_Stored data:_
* * * * * * *

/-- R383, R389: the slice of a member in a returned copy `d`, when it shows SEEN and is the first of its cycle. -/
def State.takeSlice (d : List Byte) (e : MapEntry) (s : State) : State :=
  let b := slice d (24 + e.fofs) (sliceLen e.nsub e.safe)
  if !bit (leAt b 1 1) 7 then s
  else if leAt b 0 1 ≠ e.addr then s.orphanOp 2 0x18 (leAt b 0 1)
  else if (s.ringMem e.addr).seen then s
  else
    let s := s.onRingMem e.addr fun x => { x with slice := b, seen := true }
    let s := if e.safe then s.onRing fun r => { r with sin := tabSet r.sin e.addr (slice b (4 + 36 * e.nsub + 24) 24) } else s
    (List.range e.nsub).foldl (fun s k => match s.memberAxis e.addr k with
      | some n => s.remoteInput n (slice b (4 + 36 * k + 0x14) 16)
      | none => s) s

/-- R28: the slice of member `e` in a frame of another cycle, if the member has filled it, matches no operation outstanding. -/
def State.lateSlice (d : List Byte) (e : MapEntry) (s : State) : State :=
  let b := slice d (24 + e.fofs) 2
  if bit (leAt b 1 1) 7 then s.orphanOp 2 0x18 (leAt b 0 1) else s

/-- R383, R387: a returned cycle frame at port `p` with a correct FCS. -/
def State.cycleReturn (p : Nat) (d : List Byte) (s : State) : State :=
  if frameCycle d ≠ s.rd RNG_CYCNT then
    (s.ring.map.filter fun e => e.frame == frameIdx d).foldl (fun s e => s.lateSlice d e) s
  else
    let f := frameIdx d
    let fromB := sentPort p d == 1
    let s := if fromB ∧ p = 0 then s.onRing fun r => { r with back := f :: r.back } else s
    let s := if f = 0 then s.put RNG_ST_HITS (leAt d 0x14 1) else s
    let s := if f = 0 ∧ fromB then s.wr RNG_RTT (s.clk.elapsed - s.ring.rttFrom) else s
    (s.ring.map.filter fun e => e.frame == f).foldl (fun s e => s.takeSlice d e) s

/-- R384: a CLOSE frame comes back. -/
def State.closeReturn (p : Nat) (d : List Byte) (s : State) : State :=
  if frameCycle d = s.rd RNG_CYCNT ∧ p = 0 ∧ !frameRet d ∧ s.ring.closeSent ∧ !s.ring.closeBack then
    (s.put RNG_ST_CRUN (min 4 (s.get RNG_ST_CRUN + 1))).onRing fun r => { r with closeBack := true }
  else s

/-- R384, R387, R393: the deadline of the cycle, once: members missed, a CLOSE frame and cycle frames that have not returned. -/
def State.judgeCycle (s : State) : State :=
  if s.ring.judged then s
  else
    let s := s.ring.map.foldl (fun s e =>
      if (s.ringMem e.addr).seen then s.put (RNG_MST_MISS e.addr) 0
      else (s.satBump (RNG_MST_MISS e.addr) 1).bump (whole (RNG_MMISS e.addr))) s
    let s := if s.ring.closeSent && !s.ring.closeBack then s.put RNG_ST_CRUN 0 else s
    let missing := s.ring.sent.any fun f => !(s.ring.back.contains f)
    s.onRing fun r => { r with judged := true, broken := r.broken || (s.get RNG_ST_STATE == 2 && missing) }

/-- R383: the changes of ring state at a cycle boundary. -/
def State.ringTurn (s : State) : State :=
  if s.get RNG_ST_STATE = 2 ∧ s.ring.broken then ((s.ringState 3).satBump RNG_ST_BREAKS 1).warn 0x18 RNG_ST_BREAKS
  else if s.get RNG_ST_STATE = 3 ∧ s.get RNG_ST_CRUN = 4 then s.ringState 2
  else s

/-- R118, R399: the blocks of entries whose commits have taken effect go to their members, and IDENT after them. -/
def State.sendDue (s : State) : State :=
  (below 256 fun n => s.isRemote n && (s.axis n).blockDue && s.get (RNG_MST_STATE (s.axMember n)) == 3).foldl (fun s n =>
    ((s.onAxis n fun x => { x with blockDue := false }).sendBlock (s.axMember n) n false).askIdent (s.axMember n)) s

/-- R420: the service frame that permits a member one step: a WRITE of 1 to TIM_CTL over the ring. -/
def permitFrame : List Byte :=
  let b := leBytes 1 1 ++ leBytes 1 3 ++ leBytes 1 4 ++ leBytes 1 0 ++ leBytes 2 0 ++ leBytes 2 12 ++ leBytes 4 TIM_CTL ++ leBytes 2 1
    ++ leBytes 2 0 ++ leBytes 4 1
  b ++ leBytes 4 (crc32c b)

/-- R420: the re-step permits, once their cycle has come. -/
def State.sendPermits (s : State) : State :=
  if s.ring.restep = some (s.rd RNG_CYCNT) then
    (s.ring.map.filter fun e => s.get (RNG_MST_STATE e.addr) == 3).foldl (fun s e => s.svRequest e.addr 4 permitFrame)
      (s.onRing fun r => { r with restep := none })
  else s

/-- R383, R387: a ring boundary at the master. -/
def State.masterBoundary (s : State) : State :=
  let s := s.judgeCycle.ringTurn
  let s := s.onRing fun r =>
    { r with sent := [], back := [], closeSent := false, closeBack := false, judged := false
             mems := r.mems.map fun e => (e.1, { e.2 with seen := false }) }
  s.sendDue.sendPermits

* * * * * * *

Each line of the data must be set down again as it is.

_Answer below:_
/-- R383, R389: the slice of a member in a returned copy `d`, when it shows SEEN and is the first of its cycle. -/
def State.takeSlice (d : List Byte) (e : MapEntry) (s : State) : State :=
  let b := slice d (24 + e.fofs) (sliceLen e.nsub e.safe)
  if !bit (leAt b 1 1) 7 then s
  else if leAt b 0 1 ≠ e.addr then s.orphanOp 2 0x18 (leAt b 0 1)
  else if (s.ringMem e.addr).seen then s
  else
    let s := s.onRingMem e.addr fun x => { x with slice := b, seen := true }
    let s := if e.safe then s.onRing fun r => { r with sin := tabSet r.sin e.addr (slice b (4 + 36 * e.nsub + 24) 24) } else s
    (List.range e.nsub).foldl (fun s k => match s.memberAxis e.addr k with
      | some n => s.remoteInput n (slice b (4 + 36 * k + 0x14) 16)
      | none => s) s

/-- R28: the slice of member `e` in a frame of another cycle, if the member has filled it, matches no operation outstanding. -/
def State.lateSlice (d : List Byte) (e : MapEntry) (s : State) : State :=
  let b := slice d (24 + e.fofs) 2
  if bit (leAt b 1 1) 7 then s.orphanOp 2 0x18 (leAt b 0 1) else s

/-- R383, R387: a returned cycle frame at port `p` with a correct FCS. -/
def State.cycleReturn (p : Nat) (d : List Byte) (s : State) : State :=
  if frameCycle d ≠ s.rd RNG_CYCNT then
    (s.ring.map.filter fun e => e.frame == frameIdx d).foldl (fun s e => s.lateSlice d e) s
  else
    let f := frameIdx d
    let fromB := sentPort p d == 1
    let s := if fromB ∧ p = 0 then s.onRing fun r => { r with back := f :: r.back } else s
    let s := if f = 0 then s.put RNG_ST_HITS (leAt d 0x14 1) else s
    let s := if f = 0 ∧ fromB then s.wr RNG_RTT (s.clk.elapsed - s.ring.rttFrom) else s
    (s.ring.map.filter fun e => e.frame == f).foldl (fun s e => s.takeSlice d e) s

/-- R384: a CLOSE frame comes back. -/
def State.closeReturn (p : Nat) (d : List Byte) (s : State) : State :=
  if frameCycle d = s.rd RNG_CYCNT ∧ p = 0 ∧ !frameRet d ∧ s.ring.closeSent ∧ !s.ring.closeBack then
    (s.put RNG_ST_CRUN (min 4 (s.get RNG_ST_CRUN + 1))).onRing fun r => { r with closeBack := true }
  else s

/-- R384, R387, R393: the deadline of the cycle, once: members missed, a CLOSE frame and cycle frames that have not returned. -/
def State.judgeCycle (s : State) : State :=
  if s.ring.judged then s
  else
    let s := s.ring.map.foldl (fun s e =>
      if (s.ringMem e.addr).seen then s.put (RNG_MST_MISS e.addr) 0
      else (s.satBump (RNG_MST_MISS e.addr) 1).bump (whole (RNG_MMISS e.addr))) s
    let s := if s.ring.closeSent && !s.ring.closeBack then s.put RNG_ST_CRUN 0 else s
    let missing := s.ring.sent.any fun f => !(s.ring.back.contains f)
    s.onRing fun r => { r with judged := true, broken := r.broken || (s.get RNG_ST_STATE == 2 && missing) }

/-- R383: the changes of ring state at a cycle boundary. -/
def State.ringTurn (s : State) : State :=
  if s.get RNG_ST_STATE = 2 ∧ s.ring.broken then ((s.ringState 3).satBump RNG_ST_BREAKS 1).warn 0x18 RNG_ST_BREAKS
  else if s.get RNG_ST_STATE = 3 ∧ s.get RNG_ST_CRUN = 4 then s.ringState 2
  else s

/-- R118, R399: the blocks of entries whose commits have taken effect go to their members, and IDENT after them. -/
def State.sendDue (s : State) : State :=
  (below 256 fun n => s.isRemote n && (s.axis n).blockDue && s.get (RNG_MST_STATE (s.axMember n)) == 3).foldl (fun s n =>
    ((s.onAxis n fun x => { x with blockDue := false }).sendBlock (s.axMember n) n false).askIdent (s.axMember n)) s

/-- R420: the service frame that permits a member one step: a WRITE of 1 to TIM_CTL over the ring. -/
def permitFrame : List Byte :=
  let b := leBytes 1 1 ++ leBytes 1 3 ++ leBytes 1 4 ++ leBytes 1 0 ++ leBytes 2 0 ++ leBytes 2 12 ++ leBytes 4 TIM_CTL ++ leBytes 2 1
    ++ leBytes 2 0 ++ leBytes 4 1
  b ++ leBytes 4 (crc32c b)

/-- R420: the re-step permits, once their cycle has come. -/
def State.sendPermits (s : State) : State :=
  if s.ring.restep = some (s.rd RNG_CYCNT) then
    (s.ring.map.filter fun e => s.get (RNG_MST_STATE e.addr) == 3).foldl (fun s e => s.svRequest e.addr 4 permitFrame)
      (s.onRing fun r => { r with restep := none })
  else s

/-- R383, R387: a ring boundary at the master. -/
def State.masterBoundary (s : State) : State :=
  let s := s.judgeCycle.ringTurn
  let s := s.onRing fun r =>
    { r with sent := [], back := [], closeSent := false, closeBack := false, judged := false
             mems := r.mems.map fun e => (e.1, { e.2 with seen := false }) }
  s.sendDue.sendPermits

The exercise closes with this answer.